# Problem requirements
Beginning with the line containing "theorem Chip.setSeal_on (c" and ending with the last line of the records, set down every line exactly.

[Stored items]
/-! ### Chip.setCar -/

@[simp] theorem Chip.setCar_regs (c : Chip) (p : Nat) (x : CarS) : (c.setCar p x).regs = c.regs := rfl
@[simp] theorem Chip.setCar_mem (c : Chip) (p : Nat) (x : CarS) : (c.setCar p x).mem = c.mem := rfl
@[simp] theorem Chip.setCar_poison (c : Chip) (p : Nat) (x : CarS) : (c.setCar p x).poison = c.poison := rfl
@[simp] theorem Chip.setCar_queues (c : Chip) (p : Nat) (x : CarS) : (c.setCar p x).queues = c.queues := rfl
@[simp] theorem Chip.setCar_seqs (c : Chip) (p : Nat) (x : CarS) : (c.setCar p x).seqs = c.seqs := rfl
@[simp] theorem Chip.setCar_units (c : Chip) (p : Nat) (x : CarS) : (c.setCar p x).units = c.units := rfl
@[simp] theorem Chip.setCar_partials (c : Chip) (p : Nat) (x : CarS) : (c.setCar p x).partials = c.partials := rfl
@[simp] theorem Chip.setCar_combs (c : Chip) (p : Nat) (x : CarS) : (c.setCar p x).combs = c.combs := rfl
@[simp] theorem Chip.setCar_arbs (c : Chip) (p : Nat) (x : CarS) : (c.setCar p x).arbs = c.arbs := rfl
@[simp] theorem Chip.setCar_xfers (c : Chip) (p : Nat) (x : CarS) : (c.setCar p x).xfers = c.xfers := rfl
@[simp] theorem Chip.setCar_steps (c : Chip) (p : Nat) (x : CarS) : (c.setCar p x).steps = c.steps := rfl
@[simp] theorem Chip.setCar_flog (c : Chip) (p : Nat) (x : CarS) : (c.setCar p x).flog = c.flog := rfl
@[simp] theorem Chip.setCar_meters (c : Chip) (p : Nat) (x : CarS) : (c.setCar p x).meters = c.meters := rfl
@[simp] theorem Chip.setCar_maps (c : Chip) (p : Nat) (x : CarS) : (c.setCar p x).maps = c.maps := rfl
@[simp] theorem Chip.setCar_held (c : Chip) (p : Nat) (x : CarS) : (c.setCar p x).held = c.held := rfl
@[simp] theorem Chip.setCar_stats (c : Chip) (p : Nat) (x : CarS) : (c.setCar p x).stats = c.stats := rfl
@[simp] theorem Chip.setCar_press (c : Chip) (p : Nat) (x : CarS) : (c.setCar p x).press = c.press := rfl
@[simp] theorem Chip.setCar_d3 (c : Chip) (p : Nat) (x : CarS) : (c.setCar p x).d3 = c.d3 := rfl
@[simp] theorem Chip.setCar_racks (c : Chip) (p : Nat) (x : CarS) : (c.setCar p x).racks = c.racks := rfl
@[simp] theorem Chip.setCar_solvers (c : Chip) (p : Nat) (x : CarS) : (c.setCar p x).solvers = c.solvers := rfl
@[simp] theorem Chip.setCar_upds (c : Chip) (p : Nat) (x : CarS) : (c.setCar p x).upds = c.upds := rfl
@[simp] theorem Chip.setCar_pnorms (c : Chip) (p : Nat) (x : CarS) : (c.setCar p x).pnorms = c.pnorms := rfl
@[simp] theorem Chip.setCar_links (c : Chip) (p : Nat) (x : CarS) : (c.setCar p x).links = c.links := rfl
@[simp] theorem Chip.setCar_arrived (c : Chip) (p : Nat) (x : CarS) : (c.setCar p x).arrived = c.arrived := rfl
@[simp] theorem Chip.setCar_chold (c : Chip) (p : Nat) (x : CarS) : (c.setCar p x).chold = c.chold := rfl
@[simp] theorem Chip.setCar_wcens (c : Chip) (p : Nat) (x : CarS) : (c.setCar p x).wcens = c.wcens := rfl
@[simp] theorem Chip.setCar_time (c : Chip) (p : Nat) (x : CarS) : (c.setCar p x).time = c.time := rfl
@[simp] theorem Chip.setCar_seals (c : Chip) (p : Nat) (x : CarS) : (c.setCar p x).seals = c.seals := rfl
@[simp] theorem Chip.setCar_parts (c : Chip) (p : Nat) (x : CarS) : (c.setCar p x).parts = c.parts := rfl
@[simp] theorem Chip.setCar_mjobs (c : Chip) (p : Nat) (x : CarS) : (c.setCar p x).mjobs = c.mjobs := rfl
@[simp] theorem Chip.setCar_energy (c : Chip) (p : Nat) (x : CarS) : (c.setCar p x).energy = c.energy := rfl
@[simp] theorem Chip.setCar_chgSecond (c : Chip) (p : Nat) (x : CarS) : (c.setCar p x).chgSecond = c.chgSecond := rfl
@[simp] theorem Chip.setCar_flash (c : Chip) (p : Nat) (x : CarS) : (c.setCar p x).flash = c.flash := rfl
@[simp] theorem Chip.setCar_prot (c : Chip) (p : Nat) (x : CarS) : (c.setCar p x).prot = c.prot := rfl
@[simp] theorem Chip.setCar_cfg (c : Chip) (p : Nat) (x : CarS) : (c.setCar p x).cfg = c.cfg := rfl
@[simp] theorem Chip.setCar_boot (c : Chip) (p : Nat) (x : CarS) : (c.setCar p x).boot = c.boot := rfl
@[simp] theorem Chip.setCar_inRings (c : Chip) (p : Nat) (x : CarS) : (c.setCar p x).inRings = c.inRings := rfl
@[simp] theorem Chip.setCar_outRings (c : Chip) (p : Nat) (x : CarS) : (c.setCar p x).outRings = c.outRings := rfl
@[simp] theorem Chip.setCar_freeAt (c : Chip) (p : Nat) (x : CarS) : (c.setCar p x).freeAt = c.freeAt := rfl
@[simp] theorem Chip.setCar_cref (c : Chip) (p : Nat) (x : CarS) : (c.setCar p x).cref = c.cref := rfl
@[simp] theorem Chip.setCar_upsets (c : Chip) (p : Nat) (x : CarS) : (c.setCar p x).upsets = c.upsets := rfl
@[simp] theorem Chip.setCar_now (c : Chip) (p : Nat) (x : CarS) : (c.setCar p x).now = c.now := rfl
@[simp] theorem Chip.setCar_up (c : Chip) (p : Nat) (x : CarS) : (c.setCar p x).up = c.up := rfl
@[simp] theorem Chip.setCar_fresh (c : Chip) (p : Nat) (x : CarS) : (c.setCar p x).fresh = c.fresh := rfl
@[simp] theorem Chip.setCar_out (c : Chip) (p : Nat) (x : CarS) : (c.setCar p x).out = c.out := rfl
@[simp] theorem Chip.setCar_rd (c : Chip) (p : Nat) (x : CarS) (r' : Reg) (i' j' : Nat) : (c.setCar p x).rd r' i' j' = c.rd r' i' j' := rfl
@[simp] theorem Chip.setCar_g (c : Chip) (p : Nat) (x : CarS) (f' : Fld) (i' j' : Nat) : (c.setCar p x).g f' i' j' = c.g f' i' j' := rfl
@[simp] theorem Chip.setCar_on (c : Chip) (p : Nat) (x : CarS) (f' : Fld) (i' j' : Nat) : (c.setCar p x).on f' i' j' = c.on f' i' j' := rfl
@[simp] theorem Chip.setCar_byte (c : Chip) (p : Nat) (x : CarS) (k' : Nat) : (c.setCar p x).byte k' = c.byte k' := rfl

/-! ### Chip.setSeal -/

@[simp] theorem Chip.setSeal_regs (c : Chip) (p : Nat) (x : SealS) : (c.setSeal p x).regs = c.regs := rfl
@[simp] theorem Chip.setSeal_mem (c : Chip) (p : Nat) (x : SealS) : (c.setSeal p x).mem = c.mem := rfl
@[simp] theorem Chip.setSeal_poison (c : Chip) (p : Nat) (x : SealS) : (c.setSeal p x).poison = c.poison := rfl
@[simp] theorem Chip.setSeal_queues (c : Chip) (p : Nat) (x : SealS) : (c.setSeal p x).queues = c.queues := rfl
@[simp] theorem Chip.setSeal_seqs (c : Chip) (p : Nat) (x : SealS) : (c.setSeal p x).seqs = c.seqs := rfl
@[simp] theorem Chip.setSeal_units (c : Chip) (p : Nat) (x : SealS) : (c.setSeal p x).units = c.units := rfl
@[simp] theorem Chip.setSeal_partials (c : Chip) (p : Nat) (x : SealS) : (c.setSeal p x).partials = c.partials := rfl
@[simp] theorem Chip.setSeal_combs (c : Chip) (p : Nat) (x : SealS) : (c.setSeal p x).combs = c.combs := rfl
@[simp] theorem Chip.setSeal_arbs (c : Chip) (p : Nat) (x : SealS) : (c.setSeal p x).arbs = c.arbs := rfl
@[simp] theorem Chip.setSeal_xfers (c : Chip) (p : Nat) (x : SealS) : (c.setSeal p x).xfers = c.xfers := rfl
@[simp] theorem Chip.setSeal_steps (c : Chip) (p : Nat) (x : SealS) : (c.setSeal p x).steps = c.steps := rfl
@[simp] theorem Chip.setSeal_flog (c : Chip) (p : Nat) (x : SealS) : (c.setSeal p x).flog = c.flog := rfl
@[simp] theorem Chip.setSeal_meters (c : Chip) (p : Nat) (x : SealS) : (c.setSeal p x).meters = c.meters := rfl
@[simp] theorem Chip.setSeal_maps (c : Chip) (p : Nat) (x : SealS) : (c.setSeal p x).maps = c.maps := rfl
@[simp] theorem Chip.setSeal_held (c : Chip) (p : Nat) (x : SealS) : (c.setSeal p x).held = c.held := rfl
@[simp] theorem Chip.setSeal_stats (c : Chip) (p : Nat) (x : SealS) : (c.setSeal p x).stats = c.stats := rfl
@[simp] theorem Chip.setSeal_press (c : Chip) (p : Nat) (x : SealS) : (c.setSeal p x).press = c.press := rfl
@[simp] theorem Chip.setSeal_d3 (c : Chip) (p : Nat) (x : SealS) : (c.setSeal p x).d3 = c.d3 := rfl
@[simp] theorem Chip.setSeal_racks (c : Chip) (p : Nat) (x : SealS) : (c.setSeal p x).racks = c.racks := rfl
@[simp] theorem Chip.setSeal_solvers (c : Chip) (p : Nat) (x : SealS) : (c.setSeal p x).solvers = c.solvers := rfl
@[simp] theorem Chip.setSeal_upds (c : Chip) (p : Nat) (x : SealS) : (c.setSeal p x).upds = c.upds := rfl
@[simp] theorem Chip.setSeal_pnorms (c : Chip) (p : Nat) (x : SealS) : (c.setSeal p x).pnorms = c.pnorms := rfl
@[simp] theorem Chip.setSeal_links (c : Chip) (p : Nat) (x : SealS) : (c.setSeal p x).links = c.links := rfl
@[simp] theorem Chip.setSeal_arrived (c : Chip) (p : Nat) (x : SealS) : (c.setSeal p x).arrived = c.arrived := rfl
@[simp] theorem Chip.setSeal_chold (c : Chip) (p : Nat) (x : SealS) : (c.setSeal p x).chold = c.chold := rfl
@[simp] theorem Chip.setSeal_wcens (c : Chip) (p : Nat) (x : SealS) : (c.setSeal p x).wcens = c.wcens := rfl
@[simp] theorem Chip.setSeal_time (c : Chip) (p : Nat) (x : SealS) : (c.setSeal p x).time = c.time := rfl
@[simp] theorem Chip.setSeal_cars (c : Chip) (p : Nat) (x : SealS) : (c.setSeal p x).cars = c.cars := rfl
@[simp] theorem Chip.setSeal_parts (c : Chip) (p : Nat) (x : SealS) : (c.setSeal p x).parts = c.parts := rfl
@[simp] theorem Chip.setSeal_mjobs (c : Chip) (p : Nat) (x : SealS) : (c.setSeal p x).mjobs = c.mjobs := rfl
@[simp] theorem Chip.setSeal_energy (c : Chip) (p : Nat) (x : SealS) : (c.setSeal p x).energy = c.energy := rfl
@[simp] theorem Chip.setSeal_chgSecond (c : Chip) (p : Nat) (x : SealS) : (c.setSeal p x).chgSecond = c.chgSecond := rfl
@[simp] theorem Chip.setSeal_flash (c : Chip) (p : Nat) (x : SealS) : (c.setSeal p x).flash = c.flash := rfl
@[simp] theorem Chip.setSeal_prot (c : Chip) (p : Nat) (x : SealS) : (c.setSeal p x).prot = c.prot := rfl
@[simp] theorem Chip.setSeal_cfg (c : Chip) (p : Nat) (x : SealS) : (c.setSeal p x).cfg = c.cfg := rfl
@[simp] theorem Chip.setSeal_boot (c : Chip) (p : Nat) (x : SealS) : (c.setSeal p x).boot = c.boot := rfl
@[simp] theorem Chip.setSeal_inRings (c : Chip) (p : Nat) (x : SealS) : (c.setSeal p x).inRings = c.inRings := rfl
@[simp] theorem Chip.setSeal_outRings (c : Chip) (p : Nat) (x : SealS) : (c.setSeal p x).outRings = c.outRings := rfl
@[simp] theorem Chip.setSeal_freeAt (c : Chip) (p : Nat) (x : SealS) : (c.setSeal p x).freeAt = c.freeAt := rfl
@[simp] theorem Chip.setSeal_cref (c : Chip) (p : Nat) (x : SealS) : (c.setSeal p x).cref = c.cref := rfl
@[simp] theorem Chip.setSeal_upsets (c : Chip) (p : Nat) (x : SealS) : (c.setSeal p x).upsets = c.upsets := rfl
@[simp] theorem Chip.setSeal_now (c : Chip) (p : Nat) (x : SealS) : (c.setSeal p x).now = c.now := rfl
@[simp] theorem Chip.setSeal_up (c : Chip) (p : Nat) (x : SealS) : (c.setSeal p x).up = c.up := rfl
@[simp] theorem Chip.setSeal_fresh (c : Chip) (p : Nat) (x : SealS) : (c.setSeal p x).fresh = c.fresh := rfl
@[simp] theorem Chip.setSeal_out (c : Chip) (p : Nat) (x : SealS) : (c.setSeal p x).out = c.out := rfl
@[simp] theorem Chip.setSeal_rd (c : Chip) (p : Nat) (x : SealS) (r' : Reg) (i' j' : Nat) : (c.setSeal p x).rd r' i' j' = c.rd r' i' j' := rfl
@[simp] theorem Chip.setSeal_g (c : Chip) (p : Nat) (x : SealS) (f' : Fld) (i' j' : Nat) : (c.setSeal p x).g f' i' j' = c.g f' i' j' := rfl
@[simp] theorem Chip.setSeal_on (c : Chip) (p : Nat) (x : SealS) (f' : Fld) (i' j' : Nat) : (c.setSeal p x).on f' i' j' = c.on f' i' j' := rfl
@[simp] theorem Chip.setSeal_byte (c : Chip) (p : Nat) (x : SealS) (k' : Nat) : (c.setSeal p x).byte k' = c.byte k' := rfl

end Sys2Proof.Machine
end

# Solved exercise
@[simp] theorem Chip.setSeal_on (c : Chip) (p : Nat) (x : SealS) (f' : Fld) (i' j' : Nat) : (c.setSeal p x).on f' i' j' = c.on f' i' j' := rfl
@[simp] theorem Chip.setSeal_byte (c : Chip) (p : Nat) (x : SealS) (k' : Nat) : (c.setSeal p x).byte k' = c.byte k' := rfl

end Sys2Proof.Machine
end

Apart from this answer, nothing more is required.